### Problem description
Set down exactly the lines below between the line holding "match s.mgmt.ucReq with" and the line holding "def raisePending (f", inclusive; no other line belongs in the answer.

START Input records

-- ==== Sys2Proof/Machine/TseqEvents.lean ====
section
/-! DEFINITION. What the tile sequencer does by itself: programs, fetches, passes, stores, halo exchange and the
counts it sends (R119 to R128, R134 to R149). -/
namespace Sys2Proof.Machine

/-- A tile program at work: physical core, group key and group of the holder, the core, the program. -/
structure Tq where
  p : Nat := 0
  k : Nat := 0
  g : Group := {}
  c : Core := {}
  pr : Prog := {}
  /-- It fetches for a tile beyond the one at work. -/
  ahead : Bool := false
  deriving DecidableEq, Repr, Inhabited

def Tq.d (x : Tq) : Desc := x.pr.desc
def Tq.b (x : Tq) : Bulk := { ctx := x.g.ctx, gen := x.g.gen, got := x.pr.got }
def tseqStream (lcore : Nat) : Nat := 2048 + lcore
/-- A walk of the sequencer's stream is pending: its fetches wait behind the oldest missing one, and so do its stores behind
one of theirs (R255). -/
def Tq.walks (x : Tq) (sel : Nat → Bool) (s : State) : Bool := walkAny s (tseqStream x.g.lcore) x.g.ctx sel

/-- The holder runs: its core runs, it is not parked or about to park. -/
def holderRuns (s : State) (p : Nat) : Option (Nat × Group) :=
  match holderKey s p with
  | some k => let g := s.group k; if s.coreRuns p && g.stage = .running && g.faults.isEmpty then some (k, g) else none
  | none => none

/-- The descriptor of a program. -/
def Prog.d (g : Prog) : Desc := g.desc

/-- The program at work of a running holder whose stream is not stalled by a fault. -/
def tq? (s : State) (p : Nat) : Option Tq :=
  match holderRuns s p, (s.core p).cur with
  | some (k, g), some pr =>
    if pr.started && !(s.xl.stalls.any fun t => t.stream = tseqStream g.lcore) then some { p := p, k := k, g := g, c := s.core p, pr := pr } else none
  | _, _ => none

/-! ### Halo regions (R140 to R144) -/

/-- The logical neighbour of an entry. -/
def haloTo (lcore : Nat) (h : List Byte) : Option Nat := lNeighbour lcore ([0, 2, 1, 3].getD (byteN h 0) 0)
def regionRd (ls : Tbl Byte) (d : Desc) (h : List Byte) (off : Nat) : List Byte :=
  (List.range (haloLines h)).flatMap fun i => readTbl ls (off + i * d.qStride) (haloLine h)
def regionWr (ls : Tbl Byte) (d : Desc) (h : List Byte) (off : Nat) (l : List Byte) : Tbl Byte :=
  (List.range (haloLines h)).foldl (fun t i => writeTbl t (off + i * d.qStride) (slice l (i * haloLine h) (haloLine h))) ls
def sendOff (h : List Byte) : Nat := fieldN h 4 4
def recvOff (h : List Byte) : Nat := fieldN h 8 4
def needTile (h : List Byte) : Nat := fieldN h 20 4
def haloTag (h : List Byte) : Nat := fieldN h 24 4

/-- A halo entry ends the program; the one that stops it earliest counts. -/
def Prog.haloFail (g : Prog) (status need : Nat) : Prog :=
  match g.haloBad with
  | some (_, t) => if need < t then { g with haloBad := some (status, need), buf := g.buf.filter fun x => x.tile < need } else g
  | none => { g with haloBad := some (status, need), buf := g.buf.filter fun x => x.tile < need }

/-- Bytes that regions toward a neighbour hold of the direction's send buffer (R143). -/
def sendHeld (l : List HaloSend) (n : Nat) : Nat := ((l.filter fun x => x.dest = n && !x.acked).map (·.bytes.length)).foldl (· + ·) 0
/-- Entries that now send: not yet sent, with a neighbour, for an ORDERED one every earlier entry placed, and the 128 KiB
send buffer of the direction, which the regions of the core's other programs (`o`) share, has room. -/
def Prog.sendDue (lcore : Nat) (ls : Tbl Byte) (o : List HaloSend) (g : Prog) : Prog :=
  let d : Desc := g.desc
  if !g.started then g
  else (List.range d.haloCount).foldl (init := g) fun g e =>
    let h := d.halo e
    let ready := byteN h 3 / 2 % 2 = 0 || (List.range e).all g.placed.contains
    match haloTo lcore h with
    | none => g
    | some n =>
      if !ready || g.sends.any (·.entry = e) || 131072 < sendHeld (o ++ g.sends) n + haloLines h * haloLine h then g
      else { g with sends := g.sends ++ [{ entry := e, dest := n, tag := haloTag h, bytes := regionRd ls d h (sendOff h) }] }
/-- The programs of a core in their order, each sending what it now may. -/
def sendAll (lcore : Nat) (ls : Tbl Byte) (l : List Prog) : List Prog :=
  (List.range l.length).foldl (init := l) fun l i =>
    l.set i (((l[i]?).getD {}).sendDue lcore ls ((l.eraseIdx i).flatMap (·.sends)))

/-- At the mesh edge the receive region is filled: from the send region under CLAMP, else with zeros. -/
def edgeFill (lcore : Nat) (r : Tbl Byte × Prog) : Tbl Byte × Prog :=
  let d : Desc := r.2.desc
  (List.range d.haloCount).foldl (init := r) fun (ls, g) e =>
    let h := d.halo e
    if (haloTo lcore h).isSome then (ls, g)
    else
      let l := if byteN h 3 % 2 = 1 then regionRd ls d h (sendOff h) else zeros (haloLines h * haloLine h)
      (regionWr ls d h (recvOff h) l, { g with placed := g.placed ++ [e] })

/-- An entry whose neighbour has no physical core ends the program. -/
def absentFail (s : State) (lcore : Nat) (g : Prog) : Prog :=
  let d : Desc := g.desc
  (List.range d.haloCount).foldl (init := g) fun g e =>
    match haloTo lcore (d.halo e) with
    | some n => if (s.phys n).isNone then g.haloFail 2 (needTile (d.halo e)) else g
    | none => g

/-- The first program that has not started, once every earlier one is over; and the rest of the queue. -/
def startable (c : Core) : Option (List Prog × Prog × List Prog) :=
  match c.progs.span (·.started) with
  | (l, g :: t) => if l.all fun x => x.isOver c then some (l, g, t) else none
  | _ => none

def execTseqProgramStart (p : Nat) (s : State) : Out :=
  match holderRuns s p, startable (s.core p) with
  | some (k, g), some (l, pr, t) =>
    let r := edgeFill g.lcore (g.ls, { pr with started := true, startAt := s.now })
    .next ((s.onGroup k fun g => { g with ls := r.1 }).onCore p fun c =>
      { c with progs := sendAll g.lcore r.1 (l ++ absentFail s g.lcore r.2 :: t) })
  | _, _ => .next s
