/-- Share groups as the latest request defines them. -/
def shareDefs (s : State) : Tbl (Option (Nat × List Nat)) := s.mgmt.newGroupsG.getD s.mgmt.groupsG
def execShareGroupSet (h : Hdr) (n f : Nat) (members : List Nat) (s : State) : Out :=
  pmi h 0x0042 true (fun s =>
    let others := (shareDefs s).filter fun (k, _) => k != n
    let sum := (others.map fun (_, x) => match x with | some (g, _) => g | none => 0).sum
    let taken := others.any fun (_, x) => match x with | some (_, l) => members.any l.contains | none => false
    if 16 ≤ n || f = 0 || 90 < f || 90 < sum + f || taken then pmiRefuse h 0x0042 pInvalid s
    else if members.any fun c => 4096 ≤ c || !(s.ctx c).live then pmiRefuse h 0x0042 pNotFound s
    else pmiOk h 0x0042 (s.onMgmt fun m => { m with newGroupsG := some ((shareDefs s).put n (some (f, members))) })) s

/-! ### Information (R2 R22 R75 R215 R383) -/

/-- The number that stands for a variant in the answer. DESIGN CHOICE (notes/assumptions/53.md): the spec gives no codes;
these follow the order of R1's table. -/
def variantCode : Variant → Nat
  | .v12M4X => 0 | .v8M8X => 1 | .v14M2X => 2
/-- Variant, stepping code, release (which the spec does not number) and device ID. -/
def execDeviceInfo (h : Hdr) (s : State) : Out :=
  pmi h 0x0050 false (fun s =>
    pmiAnswer h 0x0050 pOk 0 (leBytes 1 (variantCode s.variant) ++ leBytes 1 2 ++ leBytes 2 s.devId ++ leBytes 4 s.draw.toNat) s.drawn) s
/-- Sequence number, then the physical core of each logical ID, 0xFFFF for none. -/
def execCoreMap (h : Hdr) (s : State) : Out :=
  pmi h 0x0051 false (fun s =>
    pmiAnswer h 0x0051 pOk 0 (leBytes 8 s.mesh.seq ++ (List.range 1024).flatMap fun c => leBytes 2 ((s.phys c).getD 0xFFFF)) s) s
def execSpareState (h : Hdr) (addr : Nat) (s : State) : Out :=
  pmi h 0x0052 false (pmiValid h 0x0052 (addr != 0 && decide (addr + 808 ≤ 2 ^ 64)) fun s =>
    pmiAnswerAt true { h with payAddr := addr } 0x0052 pOk 0 (spareReport s) s) s
def execWithdrawnRanges (h : Hdr) (s : State) : Out :=
  pmi h 0x0056 false (fun s => pmiAnswer h 0x0056 pOk 0 ((withdrawnRanges s).flatMap fun (a, n) => leBytes 8 a ++ leBytes 8 n) s) s

/-! ### Self-tests on request (R386 R387) -/

/-- Why a self-test is refused: no such unit, or a spare that is missing. -/
def testBad (s : State) (target unit : Nat) : Option Nat :=
  match target with
  | 0 => if 1024 ≤ unit then some pInvalid
    else match s.phys unit with
      | none => some (if standinsLeft s (lDie unit) then pNotFound else pState)
      | some _ => if standinsLeft s (lDie unit) then none else some pState
  | 1 => if 1152 ≤ unit then some pInvalid else if (s.core unit).fenced || standinsLeft s (pDie unit) then none else some pState
  | 2 => if 8 ≤ unit then some pInvalid else if standinsLeft s unit then none else some pState
  | 3 => if nPorts s.variant ≤ unit then some pNotFound else if (s.port unit).spare then none else some pState
  | _ => some pInvalid
/-- A requested test joins the queue; that of a fenced core runs at once. -/
def testQueue (h : Hdr) (target unit : Nat) (s : State) : State :=
  let t : SelfTest := { h := h, target := target, unit := unit }
  if target = 1 && (s.core unit).fenced then
    (s.onCore unit fun c => { c with testing := true }).onMgmt fun m => { m with tests := m.tests ++ [{ t with cur := some unit }] }
  else testKick (s.onMgmt fun m => { m with tests := m.tests ++ [t] })
def execSelfTest (h : Hdr) (target unit : Nat) (s : State) : Out :=
  pmi h 0x0053 true (fun s =>
    match testBad s target unit with
    | some st => pmiRefuse h 0x0053 st s
    | none => testQueue h target unit s) s

/-- Every core of a test has been tested. -/
def testOver (s : State) (t : SelfTest) : Bool := t.cur.isNone && decide ((testCores s t).length ≤ t.next_)
/-- The first test that is finished is answered: a core test once each of its cores has been tested, with what was found
then, a lane test with `bad` faulty lanes. -/
def execSelfTestDone (bad : Nat) (s : State) : Out :=
  match s.mgmt.tests.find? (testOver s) with
  | none => .next s
  | some t =>
    if !s.mgmt.ready then .next s
    else
      let n := if t.target = 3 then bad % 10 else t.bad
      .next (testKick (pmiAnswer t.h 0x0053 pOk ((if n = 0 then 0 else 1) + 256 * n) [] (s.onMgmt fun m => { m with tests := m.tests.erase t })))

/-! ### Modes and power (R33 R34 R237) -/

def execCoherenceMode (h : Hdr) (down : Bool) (s : State) : Out :=
  pmi h 0x0054 true (fun s =>
    if !(liveCtxs s).isEmpty then pmiRefuse h 0x0054 pState s else pmiOk h 0x0054 (s.onTier fun t => { t with down := down })) s
/-- A cap in range is in force 20 ms after the response. -/
def execPowerCap (h : Hdr) (w : Nat) (s : State) : Out :=
  pmi h 0x0055 true (pmiValid h 0x0055 (decide (minCap ≤ w) && decide (w ≤ tdp s.variant)) fun s =>
    pmiOk h 0x0055 (s.onPwr fun p => { p with newCaps := p.newCaps ++ [(w, s.now + 20000000)] })) s

/-! ### Live updates (R393 to R395) -/

/-- An image is verified and staged: a Plowin image in the update-target core, microcode in the management domain. -/
def execFwStage (h : Hdr) (kind : Nat) (sigOk : Bool) (ver : Nat) (s : State) : Out :=
  pmi h 0x0060 true (fun s =>
    if 2 ≤ kind then pmiRefuse h 0x0060 pInvalid s
    else if !sigOk || ver < s.mgmt.minVer then pmiRefuse h 0x0060 pAuth s
    else if kind = 0 then
      pmiOk h 0x0060 (s.onMgmt fun m => { m with staged := true, cores := m.cores.upd m.target fun c => { c with newFw := true } })
    else pmiOk h 0x0060 (s.onMgmt fun m => { m with stagedUc := true })) s

def commitNs : Nat := 10000000000
/-- The switch-over: the core that holds the new image becomes active, the former active core the update target. -/
def switchOver (s : State) : State :=
  s.onMgmt fun m =>
    { m with active := m.target, target := m.active, standby := if m.standby = m.target then m.active else m.standby
             formerActive := some m.active, commitAt := some (s.now + commitNs) }
/-- Engines of a die that take microcode. -/
def dieEngines (d : Nat) : List Nat := [d, 8 + 2 * d, 9 + 2 * d]
def enginesOut (d : Nat) (s : State) : State := forAll (dieEngines d) (fun e s => s.onEngine e fun x => { x with out := true }) s

def execFwActivate (h : Hdr) (kind : Nat) (dies : List Nat) (s : State) : Out :=
  pmi h 0x0061 true (fun s =>
    if kind = 0 then
      (if mgmtCores s < 2 || !s.mgmt.staged || s.mgmt.commitAt.isSome then pmiRefuse h 0x0061 pState s else pmiOk h 0x0061 (switchOver s))
    else if kind = 1 then
      match (List.range 8).filter dies.contains with
      | [] => pmiRefuse h 0x0061 pInvalid s
      | d :: rest =>
        if dies.any (8 ≤ ·) then pmiRefuse h 0x0061 pInvalid s
        else if !s.mgmt.stagedUc || !s.mgmt.ucDies.isEmpty then pmiRefuse h 0x0061 pState s
        else enginesOut d (s.onMgmt fun m => { m with ucDies := d :: rest, ucReq := some h })
    else pmiRefuse h 0x0061 pInvalid s) s

/-- A die's pause ends: its engines go on under new unit generations, and the next die's pause; after the last one the
request is answered. -/
def execMicrocodeDieDone (die : Nat) (s : State) : Out :=
  match s.mgmt.ucDies with
  | [] => .next s
  | d :: rest =>
    if d != die then .next s
    else
      let gone := (s.tier.dies.get d).fenced
      let s := forAll (dieEngines d) (fun e s => s.onEngine e fun x => { x with out := gone, ugen := x.ugen + 1 }) s
      let s := s.onDom d fun x => { x with ugen := x.ugen + 1 }
      let s := s.onMgmt fun m => { m with ucDies := rest }
      match rest with
      | d2 :: _ => .next (enginesOut d2 s)
      | [] => match s.mgmt.ucReq with
        | some h => .next (pmiAnswer h 0x0061 pOk 0 [] (s.onMgmt fun m => { m with ucReq := none, stagedUc := false }))
        | none => .next s

/-- 10 s of healthy service after a switch-over: the flash boot selection, the former active core and the roles follow
the new image. -/
def execPlowinCommit (s : State) : Out :=
  match s.mgmt.commitAt, s.mgmt.formerActive with
  | some t, some a =>
    if s.now < t then .next s
    else
      let two := mgmtCores s < 3
      .next (s.onMgmt fun m =>
        { m with commitAt := none, formerActive := none, staged := false, bootSlot := 1 - m.bootSlot, cores := m.cores.mapAll fun c => { c with newFw := false }
                 standby := a, target := if two then a else m.standby })
  | _, _ => .next s

/-! ### Attaching (R373 R377 R378) -/

def execAttachRead (h : Hdr) (addr : Nat) (s : State) : Out :=
  pmi h 0x0070 false (pmiValid h 0x0070 (addr != 0 && decide (addr < 2 ^ 64)) fun s =>
    pmiAnswerAt true { h with payAddr := addr } 0x0070 pOk 0 (attachRecord s h.fn) s) s

/-- Every pending vector of a function is raised once. -/
def raisePending (f : Nat) (s : State) : State :=
  let l := (s.fn f).pba
  l.foldl (fun s v => msixRaise f v s) (s.onFn f fun x => { x with pba := [] })
/-- A held reset snapshot goes to the armed buffer. -/
def snapDeliver (c : Nat) (s : State) : State :=
  match (s.ctx c).snap with
  | some (a, _) => (if (s.ctx c).snapHeld.isEmpty then s else s.hostWr a (s.ctx c).snapHeld).onCtx c fun x => { x with snapHeld := [] }
  | none => s.onCtx c fun x => { x with snapHeld := [] }
/-- Held records are written in their order, those of queues with HELD. -/
def deliver (f c : Nat) (s : State) : State :=
  let s := [RingId.fault, .park, .notify, .snap].foldl (fun s i => ringFlush f i s) (snapDeliver c s)
  raisePending f (forAll (ctxQueues s c) (fun k s => recordAll k (s.queue k).pkts.length s) s)

/-- A CLAIM ends the orphaning of the context and of its function, whose heartbeats begin anew, and replaces the token. -/
def claimed (h : Hdr) (del : Bool) (s : State) : State :=
  let tok := Config.token s.freeN
  let s := roomWaits s (s.drawn.onCtx h.ctx fun x => { x with token := tok, orphanedAt := none, resetAt := 0, paused := false, noDeliver := !del, badClaim := none })
  let s := s.onFn h.fn fun x => if x.orphan then { x with orphan := false, beat := none } else x
  pmiAnswer h 0x0071 pOk tok.toNat [] (if del then deliver h.fn h.ctx s else s)

def claimHoldNs : Nat := 1000000000
def execClaim (h : Hdr) (token : DWord) (deliver_ : Bool) (s : State) : Out :=
  if (s.ctx h.ctx).inReset then .next s
  else pmi h 0x0071 false (fun s =>
    let x := s.ctx h.ctx
    let barred := match x.badClaim with | some t => decide (s.now < t + claimHoldNs) | none => false
    if 4096 ≤ h.ctx || !x.live then pmiRefuse h 0x0071 pNotFound s
    else if x.fn != h.fn then pmiRefuse h 0x0071 pPermit s
    else if x.gen != h.gen then pmiRefuse h 0x0071 pStale s
    else if barred then pmiRefuse h 0x0071 pAuth s
    else if x.token != token then pmiRefuse h 0x0071 pAuth (s.onCtx h.ctx fun x => { x with badClaim := some s.now })
    else claimed h deliver_ s) s

/-- A function that was orphaned for want of heartbeats is attached again; its contexts stay orphaned. -/
def execHeartbeat (h : Hdr) (s : State) : Out :=
  pmi h 0x0072 false (fun s => pmiOk h 0x0072 (s.onFn h.fn fun x => { x with beat := some s.now, orphan := false })) s

end Sys2Proof.Machine
end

END Input records

### Output
      | [] => match s.mgmt.ucReq with
        | some h => .next (pmiAnswer h 0x0061 pOk 0 [] (s.onMgmt fun m => { m with ucReq := none, stagedUc := false }))
        | none => .next s

/-- 10 s of healthy service after a switch-over: the flash boot selection, the former active core and the roles follow
the new image. -/
def execPlowinCommit (s : State) : Out :=
  match s.mgmt.commitAt, s.mgmt.formerActive with
  | some t, some a =>
    if s.now < t then .next s
    else
      let two := mgmtCores s < 3
      .next (s.onMgmt fun m =>
        { m with commitAt := none, formerActive := none, staged := false, bootSlot := 1 - m.bootSlot, cores := m.cores.mapAll fun c => { c with newFw := false }
                 standby := a, target := if two then a else m.standby })
  | _, _ => .next s

/-! ### Attaching (R373 R377 R378) -/

def execAttachRead (h : Hdr) (addr : Nat) (s : State) : Out :=
  pmi h 0x0070 false (pmiValid h 0x0070 (addr != 0 && decide (addr < 2 ^ 64)) fun s =>
    pmiAnswerAt true { h with payAddr := addr } 0x0070 pOk 0 (attachRecord s h.fn) s) s

/-- Every pending vector of a function is raised once. -/
def raisePending (f : Nat) (s : State) : State :=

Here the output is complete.